Artificial lift is the use of artificial means to increase the flow of liquids, such as crude oil or water, from a production well. Generally this is achieved by the use of a mechanical device inside the well (known as pump or velocity string) or by decreasing the weight of the hydrostatic column by injecting gas into the liquid some distance down the well. A newer method called Continuous Belt Transportation (CBT) uses an oil absorbing belt to extract from marginal and idle wells. Artificial lift is needed in wells when there is insufficient pressure in the reservoir to lift the produced fluids to the surface, but often used in naturally flowing wells (which do not technically need it) to increase the flow rate above what would flow naturally. The produced fluid can be oil, water or a mix of oil and water, typically mixed with some amount of gas.

==Usage==

Any liquid-producing reservoir will have a 'reservoir pressure': some level of energy or potential that will force fluid (liquid, gas or both) to areas of lower energy or potential. The concept is similar to that of water pressure in a municipal water system. As soon as the pressure inside a production well is decreased below the reservoir pressure, the reservoir will act to fill the well back up, just like opening a valve on a water system. Depending on the depth of the reservoir and density of the fluid, the reservoir may or may not have enough potential to push the fluid to the surface - a deeper well or a heavier mixture results in a higher pressure requirement.

==Technologies==

===Hydraulic pumping systems===

Hydraulic pumping systems transmit energy to the bottom of the well by means of pressurized power fluid that flows down in the wellbore tubular to a subsurface pump. There are at least three types of hydraulic subsurface pump:

1. a reciprocating piston pump, where one side is powered by the (injected) drive fluid while the other side pumps the produced fluids to surface
2. a jet pump, where the (injected) drive fluid passes through a nozzle-throat venturi combination, mixes with produced fluids and by the venturi effect creates a high pressure at the discharge side of the pump.
3. a hydraulically driven downhole turbine (HSP), whereby the downhole drive motor is a turbine, mechanically connected to the impeller-pump section which pumps the fluid.

These systems are very versatile and have been used in shallow depths (1,000 ft) to deeper wells (18,000 ft), low rate wells with production in the tens of barrels per day to wells producing in excess of 20,000 bbl (3,200 m^{3}) per day. In most cases the drive (injected) fluid can be water or produced fluids (oil/water mix). Certain chemicals can be mixed in with the injected fluid to help control corrosion, paraffin and emulsion problems. Hydraulic pumping systems are also suitable for deviated wells where conventional pumps such as the rod pump are not feasible.

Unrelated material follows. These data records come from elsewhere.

/-! ### State.setIod -/

@[simp] theorem State.setIod_cycle (s : State) (i : Nat) (x : IoDie) : (s.setIod i x).cycle = s.cycle := rfl
@[simp] theorem State.setIod_counted (s : State) (i : Nat) (x : IoDie) : (s.setIod i x).counted = s.counted := rfl
@[simp] theorem State.setIod_nextId (s : State) (i : Nat) (x : IoDie) : (s.setIod i x).nextId = s.nextId := rfl
@[simp] theorem State.setIod_cur (s : State) (i : Nat) (x : IoDie) : (s.setIod i x).cur = s.cur := rfl
@[simp] theorem State.setIod_rr (s : State) (i : Nat) (x : IoDie) : (s.setIod i x).rr = s.rr := rfl
@[simp] theorem State.setIod_inputs (s : State) (i : Nat) (x : IoDie) : (s.setIod i x).inputs = s.inputs := rfl
@[simp] theorem State.setIod_upsets (s : State) (i : Nat) (x : IoDie) : (s.setIod i x).upsets = s.upsets := rfl
@[simp] theorem State.setIod_inflight (s : State) (i : Nat) (x : IoDie) : (s.setIod i x).inflight = s.inflight := rfl
@[simp] theorem State.setIod_ring (s : State) (i : Nat) (x : IoDie) : (s.setIod i x).ring = s.ring := rfl
@[simp] theorem State.setIod_parked (s : State) (i : Nat) (x : IoDie) : (s.setIod i x).parked = s.parked := rfl
@[simp] theorem State.setIod_mem (s : State) (i : Nat) (x : IoDie) : (s.setIod i x).mem = s.mem := rfl
@[simp] theorem State.setIod_poison (s : State) (i : Nat) (x : IoDie) : (s.setIod i x).poison = s.poison := rfl
@[simp] theorem State.setIod_poisonLost (s : State) (i : Nat) (x : IoDie) : (s.setIod i x).poisonLost = s.poisonLost := rfl
@[simp] theorem State.setIod_homeHeld (s : State) (i : Nat) (x : IoDie) : (s.setIod i x).homeHeld = s.homeHeld := rfl
@[simp] theorem State.setIod_rawFrames (s : State) (i : Nat) (x : IoDie) : (s.setIod i x).rawFrames = s.rawFrames := rfl
@[simp] theorem State.setIod_cores (s : State) (i : Nat) (x : IoDie) : (s.setIod i x).cores = s.cores := rfl
@[simp] theorem State.setIod_dies (s : State) (i : Nat) (x : IoDie) : (s.setIod i x).dies = s.dies := rfl
@[simp] theorem State.setIod_iods (s : State) (i : Nat) (x : IoDie) : (s.setIod i x).iods = s.iods.set i x IoDie.reset := rfl
@[simp] theorem State.setIod_queues (s : State) (i : Nat) (x : IoDie) : (s.setIod i x).queues = s.queues := rfl
@[simp] theorem State.setIod_cmds (s : State) (i : Nat) (x : IoDie) : (s.setIod i x).cmds = s.cmds := rfl
@[simp] theorem State.setIod_chains (s : State) (i : Nat) (x : IoDie) : (s.setIod i x).chains = s.chains := rfl
@[simp] theorem State.setIod_rods (s : State) (i : Nat) (x : IoDie) : (s.setIod i x).rods = s.rods := rfl
@[simp] theorem State.setIod_furlongs (s : State) (i : Nat) (x : IoDie) : (s.setIod i x).furlongs = s.furlongs := rfl
@[simp] theorem State.setIod_ops (s : State) (i : Nat) (x : IoDie) : (s.setIod i x).ops = s.ops := rfl
@[simp] theorem State.setIod_cancels (s : State) (i : Nat) (x : IoDie) : (s.setIod i x).cancels = s.cancels := rfl
@[simp] theorem State.setIod_roundDue (s : State) (i : Nat) (x : IoDie) : (s.setIod i x).roundDue = s.roundDue := rfl
@[simp] theorem State.setIod_lastRound (s : State) (i : Nat) (x : IoDie) : (s.setIod i x).lastRound = s.lastRound := rfl
@[simp] theorem State.setIod_appended (s : State) (i : Nat) (x : IoDie) : (s.setIod i x).appended = s.appended := rfl
@[simp] theorem State.setIod_astb (s : State) (i : Nat) (x : IoDie) : (s.setIod i x).astb = s.astb := rfl
@[simp] theorem State.setIod_ast (s : State) (i : Nat) (x : IoDie) : (s.setIod i x).ast = s.ast := rfl
@[simp] theorem State.setIod_xlia (s : State) (i : Nat) (x : IoDie) : (s.setIod i x).xlia = s.xlia := rfl
@[simp] theorem State.setIod_xlic (s : State) (i : Nat) (x : IoDie) : (s.setIod i x).xlic = s.xlic := rfl
@[simp] theorem State.setIod_xlicOps (s : State) (i : Nat) (x : IoDie) : (s.setIod i x).xlicOps = s.xlicOps := rfl
@[simp] theorem State.setIod_xlicWords (s : State) (i : Nat) (x : IoDie) : (s.setIod i x).xlicWords = s.xlicWords := rfl
@[simp] theorem State.setIod_canc (s : State) (i : Nat) (x : IoDie) : (s.setIod i x).canc = s.canc := rfl
@[simp] theorem State.setIod_preq (s : State) (i : Nat) (x : IoDie) : (s.setIod i x).preq = s.preq := rfl
@[simp] theorem State.setIod_brkcfg (s : State) (i : Nat) (x : IoDie) : (s.setIod i x).brkcfg = s.brkcfg := rfl
@[simp] theorem State.setIod_brkva (s : State) (i : Nat) (x : IoDie) : (s.setIod i x).brkva = s.brkva := rfl
@[simp] theorem State.setIod_brkpa (s : State) (i : Nat) (x : IoDie) : (s.setIod i x).brkpa = s.brkpa := rfl
@[simp] theorem State.setIod_brklen (s : State) (i : Nat) (x : IoDie) : (s.setIod i x).brklen = s.brklen := rfl
@[simp] theorem State.setIod_powered (s : State) (i : Nat) (x : IoDie) : (s.setIod i x).powered = s.powered := rfl
@[simp] theorem State.setIod_diest (s : State) (i : Nat) (x : IoDie) : (s.setIod i x).diest = s.diest := rfl
@[simp] theorem State.setIod_spdm (s : State) (i : Nat) (x : IoDie) : (s.setIod i x).spdm = s.spdm := rfl
@[simp] theorem State.setIod_links (s : State) (i : Nat) (x : IoDie) : (s.setIod i x).links = s.links := rfl
@[simp] theorem State.setIod_linkDown (s : State) (i : Nat) (x : IoDie) : (s.setIod i x).linkDown = s.linkDown := rfl
@[simp] theorem State.setIod_queuesOpen (s : State) (i : Nat) (x : IoDie) : (s.setIod i x).queuesOpen = s.queuesOpen := rfl
@[simp] theorem State.setIod_outbox (s : State) (i : Nat) (x : IoDie) : (s.setIod i x).outbox = s.outbox := rfl
@[simp] theorem State.setIod_qps (s : State) (i : Nat) (x : IoDie) : (s.setIod i x).qps = s.qps := rfl
@[simp] theorem State.setIod_claimed (s : State) (i : Nat) (x : IoDie) : (s.setIod i x).claimed = s.claimed := rfl
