-- ==== Sys2Proof/Tests/Slice0.lean ====
section
/-!
SUPPORT. The model's own tests: ill-formed terms refused, words of the manual's examples decoded, single steps on small states, and for
each statement states and operands that meet its hypotheses. Expected values come from the manual's tables and worked examples.
-/
namespace Sys2Proof.Tests

open Sys2Proof Sys2Proof.Machine Sys2Proof.Safety Sys2Proof.Claims

/-- The unguarded form. -/
def al : Guard := ⟨0, .always⟩

/-! ### Ill-formed terms are refused -/

theorem test_wf_guard : (Instr.nop ⟨1, .always⟩).wf = false := by decide
theorem test_wf_destination : (Instr.add al (.sr .lane) (.w 0) (.w 1) none).wf = false := by decide
theorem test_wf_source : (Instr.add al (.w 0) (.ic .pi) (.w 1) none).wf = false := by decide
theorem test_wf_modifier : (Instr.add al (.w 0) (.s 1) (.w 1) (some ⟨.rot, 3, 1, .a⟩)).wf = false := by decide
theorem test_wf_segment : (Instr.add al (.w 0) (.w 1) (.w 1) (some ⟨.rot, 6, 1, .a⟩)).wf = false := by decide
theorem test_wf_pair_port : (Instr.add al (.s 0) (.port .nb) (.w 1) none).wf = false := by decide
theorem test_wf_one_source : (Instr.not al (.w 0) (.ic .e) none).wf = false := by decide
theorem test_wf_three_sources : (Instr.mad al (.w 0) (.w 1) (.w 2) (.ic .e) none).wf = false := by decide
theorem test_wf_ldi_hi : (Instr.ldi al .hi (.w 0) 1).wf = false := by decide
theorem test_wf_cvt_wide : (Instr.cvt al .i64 .i32 false (.w 0) (.w 1) none).wf = false := by decide
theorem test_wf_lea_odd : (Instr.lea al (.w 1) (.w 2) (.w 4) (.int 3) none).wf = false := by decide
theorem test_wf_perm_uniform : (Instr.perm al (.s 0) (.w 1) (.w 2) none).wf = false := by decide
theorem test_wf_rdx_align : (Instr.rdx al 3 0 1 .n2).wf = false := by decide
theorem test_wf_wrx_align : (Instr.wrx al 0 1 6 .n4).wf = false := by decide
theorem test_wf_cmp_type : (Instr.cmp al .f .lt 1 (.w 0) (.w 1) none).wf = false := by decide
theorem test_wf_qmask_word : (Instr.qmask al .word (.s 0) 0).wf = false := by decide
theorem test_wf_qfrom_word : (Instr.qfrom al .word 3 (.w 0) none).wf = false := by decide
theorem test_wf_jmpi : (Instr.jmpi al (.w 3)).wf = false := by decide
theorem test_wf_rgive : (Instr.rgive al (.w 3)).wf = false := by decide
theorem test_wf_split_view : (Instr.split al .f 9 2 12 4).wf = false := by decide
theorem test_wf_split_words : (Instr.split al .f 8 2 12 13).wf = false := by decide
theorem test_wf_fork_words : (Instr.fork al 2 250 6).wf = false := by decide
theorem test_wf_take : (Instr.take al 6 1).wf = false := by decide
theorem test_wf_interval_odd : (Instr.iadd al .f (.w 5) (.w 8) (.w 10) none).wf = false := by decide
theorem test_wf_interval_uniform_y : (Instr.iadd al .y (.w 4) (.s 8) (.w 12) none).wf = false := by decide
theorem test_wf_interval_port : (Instr.isqr al .f (.w 4) (.port .gx) none).wf = false := by decide
theorem test_wf_iscl : (Instr.iscl al .f (.w 4) (.w 6) (.ic .pi) none).wf = false := by decide
theorem test_wf_icvt_pair : (Instr.icvt al .i32 .i32 false (.w 4) (.w 6) none).wf = false := by decide
theorem test_wf_imr_h : (Instr.imr al .h none (.w 4) (.w 6) none).wf = false := by decide
theorem test_wf_tblq : (Instr.tblq al (.s 4) 3).wf = false := by decide
theorem test_wf_row_segment : (Instr.segmax al .f 0 (.w 4) (.w 6) none none).wf = false := by decide
theorem test_wf_row_mode : (Instr.segmax al .f 3 (.w 4) (.s 6) (some (.s 7)) none).wf = false := by decide
theorem test_wf_ld_pair : (Instr.ld al .x8 (.w 3) ⟨.s 0, .int 0, 0⟩ .lane .plain .normal).wf = false := by decide
theorem test_wf_ld_base : (Instr.ld al .x4 (.w 3) ⟨.w 1, .int 0, 0⟩ .lane .plain .normal).wf = false := by decide
theorem test_wf_ldtk_half : (Instr.ldtk al .x2 (.w 3) ⟨.s 0, .int 0, 0⟩ .lane .plain .normal).wf = false := by decide
theorem test_wf_red_cas : (Instr.red al .cas .b32 (.w 3) ⟨.s 0, .int 0, 0⟩ .lane .plain .normal).wf = false := by decide
theorem test_wf_atom_hull : (Instr.atom al .ihull .b32 (.w 3) ⟨.s 0, .int 0, 0⟩ .lane .plain .normal).wf = false := by decide
theorem test_wf_atom_offset : (Instr.atom al .add .b32 (.w 3) ⟨.s 0, .int 0, 1⟩ .lane .plain .normal).wf = false := by decide
theorem test_wf_dalloc : (Instr.dalloc al (.w 3) (.w 5) .normal).wf = false := by decide
theorem test_wf_barrier : (Instr.barv al (.w 3) .chain).wf = false := by decide
theorem test_wf_seqwt : (Instr.seqwt al (.w 4) ⟨.s 0, .int 0, 0⟩ .lane .plain .normal).wf = false := by decide
theorem test_wf_mxmm_radius : (Instr.mxmm al ⟨2, .hf, .hf, true, false, .sp, .sp⟩ (.s 4) (.int 0) (.int 2)).wf = false := by decide
theorem test_wf_nbgrid : (Instr.nbgrid al 0 (.int 1)).wf = false := by decide
theorem test_wf_syswr : (Instr.syswr al .cause (.port .nb)).wf = false := by decide
theorem test_wf_smpl : (Instr.smpl al 8 9).wf = false := by decide
theorem test_wf_event : (Instr.widxWrite 1024 0).wf = false := by decide

/-! ### Words of the manual's examples -/

theorem test_decode_words : Obligations.WordsDecode := by unfold Obligations.WordsDecode; decide
theorem test_decode_iadd : decodeTableWord 64 0x4011030180D206FD = some (.iadd ⟨2, .isT⟩ .f (.w 6) (.w 6) (.w 6) (some ⟨.rot, 5, 31, .b⟩)) := by decide
theorem test_decode_trap : decodeTableWord 64 0xE000000000000005 = some (.trap al 5) := by decide
theorem test_decode_tclr : decodeTableWord 64 0xE100000000000002 = some (.tclr al 2) := by decide
theorem test_decode_hold : decodeTableWord 64 0xE180000000000000 = some (.hold al) := by decide
theorem test_decode_prmark : decodeTableWord 64 0xE38000000000002A = some (.prmark al 42) := by decide
theorem test_decode_unassigned : decodeTableWord 64 0xFF80000000000000 = none := by decide
theorem test_decode_reserved_guard : decodeTableWord 64 0x0008810080600000 = none := by decide
theorem test_header_bad_class : decodeHeader 0x9000000000000000 = none := by decide
theorem test_header_reserved : decodeHeader 0x1300000000000001 = none := by decide

/-! ### Small states -/

/-- The rod of a package of one launch of one rod, at its only instruction. -/
def rid : RodId := ⟨3, 0⟩

/-- Every die in service and every ring link keyed (R5). -/
def serving (s : State) : State := { s with
  diest := (List.range 10).map (fun k => (k, .inService)), links := (List.range 20).map (fun k => (k, { LinkDir.reset with keyed := true })) }

/-- That package, every die of it in service, with the rod changed by f and its slot A the issuing pair. -/
def st (f : Rod → Rod) : State := { (serving (State.reset.place1 0)).modRod rid f with cur := some (rid, .a) }

def issOf (s : State) : Iss :=
  match s.issuer with
  | some i => i
  | none => { rid := rid, sl := .a, rod := Rod.start Packet.probe 0 0 0, slot := Slot.fresh ⟨0, 0, 0, none, 0, 0, false⟩ 0 }

/-- The rod as it is dispatched, and the pair. -/
def s0 : State := st (fun x => x)
def i0 : Iss := issOf s0

/-- The rod's slot A at instruction k of a clause of n. -/
def inClause (k n : Nat) (x : Rod) : Rod :=
  { x with slotA := x.slotA.map (fun y => { y with
      path := { y.path with idx := k }, started := some { count := n, a := none, b := none, body := List.replicate n 0, brk := List.replicate n false } }) }

theorem small_pair : s0.issuer = some i0 ∧ i0.rod.window = 256 ∧ i0.slot.path.mask = 0xFFFFFFFF := by decide

/-! ### Single steps -/

/-- The rod after an instruction. -/
def after (o : Host.Outcome State Fault Refusal) (f : Rod → Nat) : Option Nat :=
  match o with
  | .next t => (t.rod rid).map f
  | _ => none

theorem test_add_wraps : after (exec (.add al (.w 1) (.w 2) (.w 2) none) (st (·.setLw 2 5 0xFFFFFFFF))) (fun x => (x.lw 1 5).toNat) = some 0xFFFFFFFE := by decide
theorem test_add_uniform_sign : after (exec (.add al (.s 1) (.w 2) (.int 0) none) (st (·.setLw 2 0 0xFFFFFFFF))) (fun x => (x.un 1).toNat) = some 0xFFFFFFFFFFFFFFFF := by decide
theorem test_sub_constant : after (exec (.sub al (.w 1) (.int 3) (.int 5) none) s0) (fun x => (x.lw 1 31).toNat) = some 0xFFFFFFFE := by decide
theorem test_div_zero : after (exec (.div al (.w 1) (.int 7) (.int 0) none) s0) (fun x => (x.lw 1 0).toNat) = some 0xFFFFFFFF := by decide
theorem test_rem_sign : after (exec (.rem al (.w 1) (.int (-7)) (.int 2) none) s0) (fun x => (x.lw 1 0).toNat) = some 0xFFFFFFFF := by decide
theorem test_cvt_saturates : after (exec (.cvt al .i8 .i32 true (.w 3) (.w 2) none) (st (·.setLw 2 0 300))) (fun x => (x.lw 3 0).toNat) = some 127 := by decide
theorem test_cvt_wraps : after (exec (.cvt al .i8 .i32 false (.w 3) (.w 2) none) (st (·.setLw 2 0 300))) (fun x => (x.lw 3 0).toNat) = some 44 := by decide
theorem test_kadd_wraps : after (exec (.kadd al 0 (.k 0) (.int 1) none) (st (·.setK 0 4 511))) (fun x => (x.kreg 0 4).toInt.natAbs) = some 512 := by decide
theorem test_mad_source_is_destination : after (exec (.mad al (.w 2) (.w 2) (.w 2) (.w 2) none) (st (·.setLw 2 7 3))) (fun x => (x.lw 2 7).toNat) = some 12 := by decide
theorem test_perm_reads_before : after (exec (.perm al (.w 2) (.w 2) (.int 1) none) (st (fun x => (x.setLw 2 0 10).setLw 2 1 20))) (fun x => (x.lw 2 0).toNat + 100 * (x.lw 2 1).toNat) = some 2020 := by decide
theorem test_qand_unknown : after (exec (.qand al 3 1 2) (st (fun x => (x.setPred 1 0 2).setPred 2 0 1))) (fun x => (x.pred 3 0).toNat) = some 2 := by decide
theorem test_q0_is_true : after (exec (.qnot al 0 0) s0) (fun x => (x.pred 0 0).toNat) = some 1 := by decide
theorem test_guard_off : after (exec (.mov ⟨1, .isT⟩ (.w 1) (.int 5) none) s0) (fun x => (x.lw 1 0).toNat) = some 0 := by decide
theorem test_window_traps : after (exec (.mov al (.w 9) (.int 5) none) (st (fun x => { x with window := 8 }))) (fun x => x.cause.toNat) = some 2 := by decide
theorem test_rdx_trap : after (exec (.rdx al 1 0 0 .n1) (st (·.setK 0 0 (-1)))) (fun x => x.cause.toNat) = some 2 := by decide
/-- 1 + 2^-30 rounds outward to 1 and its neighbour (the example of R184). -/
theorem test_iadd_example : after (exec (.iadd al .f (.w 4) (.w 6) (.w 8) none)
    (st (fun x => (((x.setLw 6 0 0x3F800000).setLw 7 0 0x3F800000).setLw 8 0 0x30800000).setLw 9 0 0x30800000)))
    (fun x => (x.lw 4 0).toNat * 2 ^ 32 + (x.lw 5 0).toNat) = some 0x3F8000003F800001 := by decide +kernel
/-- [1, 3] < [3, 5] is U (the example of R282). -/
theorem test_icmp_example : after (exec (.icmp al .f .lt 3 (.w 4) (.w 6) none)
    (st (fun x => (((x.setLw 4 0 0x3F800000).setLw 5 0 0x40400000).setLw 6 0 0x40400000).setLw 7 0 0x40A00000)))
    (fun x => (x.pred 3 0).toNat) = some 2 := by decide +kernel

Like all systems, these systems have their operating envelopes, though with hydraulic pumps these are often misunderstood by designers. Some types of hydraulic pumps may be sensitive to solids, while jetpumps for example can pump solids volume fractions of more than 50%. They are considered the least efficient lift method, though this differs for the different types of hydraulic pumps, and also when looking at full system losses the differences in many installations are negligible.

The life-cycle cost of these systems is similar to other types of artificial lift when appropriately designed, bearing in mind that they are typically low maintenance, with jet pumps for instance having slightly higher operating (energy) costs with substantially lower purchase cost and virtually no repair cost.

===ESP===

Electric Submersible Pumps (ESP) consist of a downhole pump (a series of centrifugal pumps), an electrical motor which transforms the electrical power into kinetic energy to turn the pump, a separator or protector to prevent produced fluids from entering the electrical motor, and an electric power cable that connects the motor to the surface control panel. ESP is a very versatile artificial lift method and can be found in operating environments all over the world. They can handle a very wide range of flow rates (from 200 to 90000 oilbbl per day) and lift requirements (from virtually zero to 10,000 ft (3,000 m) of lift). They can be modified to handle contaminants commonly found in oil, aggressive corrosive fluids such as H_{2}S and CO_{2}, and exceptionally high downhole temperatures. Increasing water cut has been shown to have no significant detrimental effect on the ESP performance. It is possible to locate them in vertical, deviated, or horizontal wells, but it is recommended to deploy them in a straight section of casing for optimum run life performance.

Although latest developments are aimed to enhance the ESP capabilities to handle gas and sand, they still need more technological development to avoid gas locks and internal erosion. Until recently, ESPs have come with an often prohibitive price tag due to the cost of deployment which can be in excess of $20,000.

Various tools such as Automatic Diverter Valves (ADV), SandCats and other Tubing String and Pump Tools enhance the performance of the ESP. The majority of systems deployed in today's market are Dual ESP Systems which is a simple arrangement of two ESPs in the same well. This delivers a complete downhole system booster or back up - downtime is minimal, workovers cost less and there are savings in other operational areas. ESP Dual Systems bring a significant enhancement of well profitability.

===Gas Lift===

Gas lift is another widely used artificial lift method. As the name denotes, gas is injected in the tubing to reduce the weight of the hydrostatic column, thus reducing the back pressure and allowing the reservoir pressure to push the mixture of produce fluids and gas up to the surface. The gas lift can be deployed in a wide range of well conditions (from 30000 oilbbl/d to 15,000 ft). Gas lifts can cope well with abrasive elements and sand, and the cost of workover is minimum.

Gas lifted wells are equipped with side pocket mandrels and gas lift injection valves. This arrangement allows a deeper gas injection in the tubing. The gas lift system has some disadvantages. There has to be a source of gas, some flow assurance problems such as hydrates can be triggered by the gas lift.

This uses the injection of gas into the fluid stream which reduces the fluid density and lowers the bottom hole pressure. As the gas rises the bubbles help to push the oil ahead. The degree of the effect depends on continuous or intermittent flow of the gas. The gas can be injected at a single point below the fluid or may be supplemented by multipoint injection. An intermitter at the surface controls the timing of the gas injection. The mechanisms are either pressure or fluid operated. They may be throttling valves or casing pressure operated valve.
Fluid operated valves require a rise in tubing pressure to open and drop to close.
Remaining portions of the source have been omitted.